With 2015 coming to an end in just a few short weeks, I have begun to plan for 2016. This year was a whirlwind to say the least. With me starting my doula business and with my husband running his first political campaign, I was a very busy wife, mother and businesswoman. This time last year, I was still a full time nanny. Life has definitely changed. But I also tried to find time to do things just for me. We all know how important self care is and I especially wanted to make sure I dedicated some time for that this year. I finally started going to hot yoga (which I LOVE), but I also listened to my body (and my doctor) and took breaks when I needed to. I found out the hard way how teaching Zumba 5 days a week + running + starting a business + helping run a political campaign on top of all of my regular daily tasks put a lot of stress on my body. Since I was no longer working full time, I also wanted to focus on being a more present wife and mother. Basically, less cleaning and more hugs & kisses. That honestly wasn't as hard as I thought. Take away the 9-5 and it can be done! J/K! But really, my husband, son and I shared some very special memories this year and I couldn't be happier about that. However, in the last couple of weeks, I have come to realize that there is more in my life that I want to improve.
The one thing in particular that I want to work on is my relationship with my mother. I love my mother dearly and she has been such an inspiration to me, especially after becoming a mother myself. My mother has made sacrifices that only a mother could and would understand. We are not estranged or anything, but there are two states between us and I do not see her often. I did not move back home after college like some fresh graduates decide to do. I was dead set on staying in NC and establishing my life in a city that I feel in love with. But that decision did not come easy for me (or my husband) as both of our families are in GA. The last few years have tough because just as I was getting married and starting my own family, my parents were ending their marriage. We were in completely different times in our lives and I wasn't sure how to be a daughter to either one of my parents at the time. Fast forward a year, and my mother had a serious back injury and had to have major surgery. My twin sister moved in with her and took care of her for the better part of 2 years. Two things came from this: a ton of guilt and a stunning revelation.
You know that feeling you get when you've spent too much time working and not enough time with your family? That feeling you get when you have spent more time during the day fussing or complaining than positive parenting? Yeah, mommy guilt. Well I have experienced a different type of mom guilt. The type of guilt where you know you should call/visit more, but your schedule and finances won't allow it. Or when you've decided to stop travelling for the holidays to see family because it is just too much. Or when you have to show your son pictures of his grandmother just so he will recognize her when you do visit again. Yes, this is real. And it does not feel good. I am only 4 years into motherhood and each new day is different from the last.
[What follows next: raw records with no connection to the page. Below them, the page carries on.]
/-! ### Runs -/

/-- DERIVED (R147, the spec's own definition D26, log entry 28): a run ends at the first of a `step` that returns a fault, a state
at the self-jump halt, and the host stopping. The operations done lead to the last state; none of them was issued at the halt, and
none but the last was a faulting step; and the ending says which of the three came first. A refusal never ends a run. -/
def Obligations.RunEndsAtTheFirst : Prop :=
  ∀ (ops : List HostOp) (s : State), ∃ done, ops = done ++ (runToEnd ops s).rest ∧
    (runToEnd ops s).last = runOps done s ∧
    (∀ p op q, done = p ++ op :: q → (runOps p s).atHalt = false ∧
      (op = .step → ∀ f, step (runOps p s) = .fault f → q = [] ∧ (runToEnd ops s).ending = .fault f)) ∧
    (((runToEnd ops s).ending = .halt ∧ (runToEnd ops s).last.atHalt = true) ∨
     (∃ f p, (runToEnd ops s).ending = .fault f ∧ done = p ++ [.step] ∧ step (runOps p s) = .fault f) ∨
     ((runToEnd ops s).ending = .hostStopped ∧ (runToEnd ops s).rest = [] ∧ (runToEnd ops s).last.atHalt = false))
end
But what happens when your children are grown? What happens when you have an empty nest but still need to be needed? What happens to the mother that may need to be mothered?
I never really gave these questions a real thought until I talked to my mother earlier this week. After our conversation, I had a revelation: my job as a doula is to "mother the mother" until she is comfortable and confident in mothering on her own. But this same thing should be considered for those who are done raising their own children. There are women who need to be mothered so they can put there best foot forward. Someone to listen to them when they are sad, angry or frustrated. Someone who will not judge them. Someone who will be there for them no matter what. We all need it at some point. I have mothered my friends, nanny moms, nanny babies and even my own sister. I myself still need to be mothered. But it's hard to think that a woman like my mother who is so strong with even stronger faith in God needs this. But then it really hit me. My grandmother died when I was just 8 years old. My mother was in her 30s and I remember it being a very difficult time for her and all of my aunts and uncles. I honestly can't imagine not having my mother around while I raise my son. I still remember the first time I called my mother and ask, "How did you do it all?" And I was so serious.
But how exactly do I mother my own mother? How can I possibly give her the same things she gave me as a child now that we are both adults?
While attending an event a couple of months ago, I heard the host say, "2016 is the year of the woman!" That made me smile and also gave me a boost of confidence that I started my business at the right time :) But as it relates to my relationships, I want to have flourishing female relationships in 2016. In business, with my old friends, with new friends and especially with my mother. I want her to know and feel that I love her and I only want the best for her. I want her to come to me if she needs anything-just like a mother. I am going to be intentional about the effort I put forth in these relationships because they matter to me. "Mothering the mother" shouldn't end after birth. It should be ongoing through life with family and friends. It will be those small exchanges that will help us continue to totally rock motherhood & doulahood and encourage others to do the same.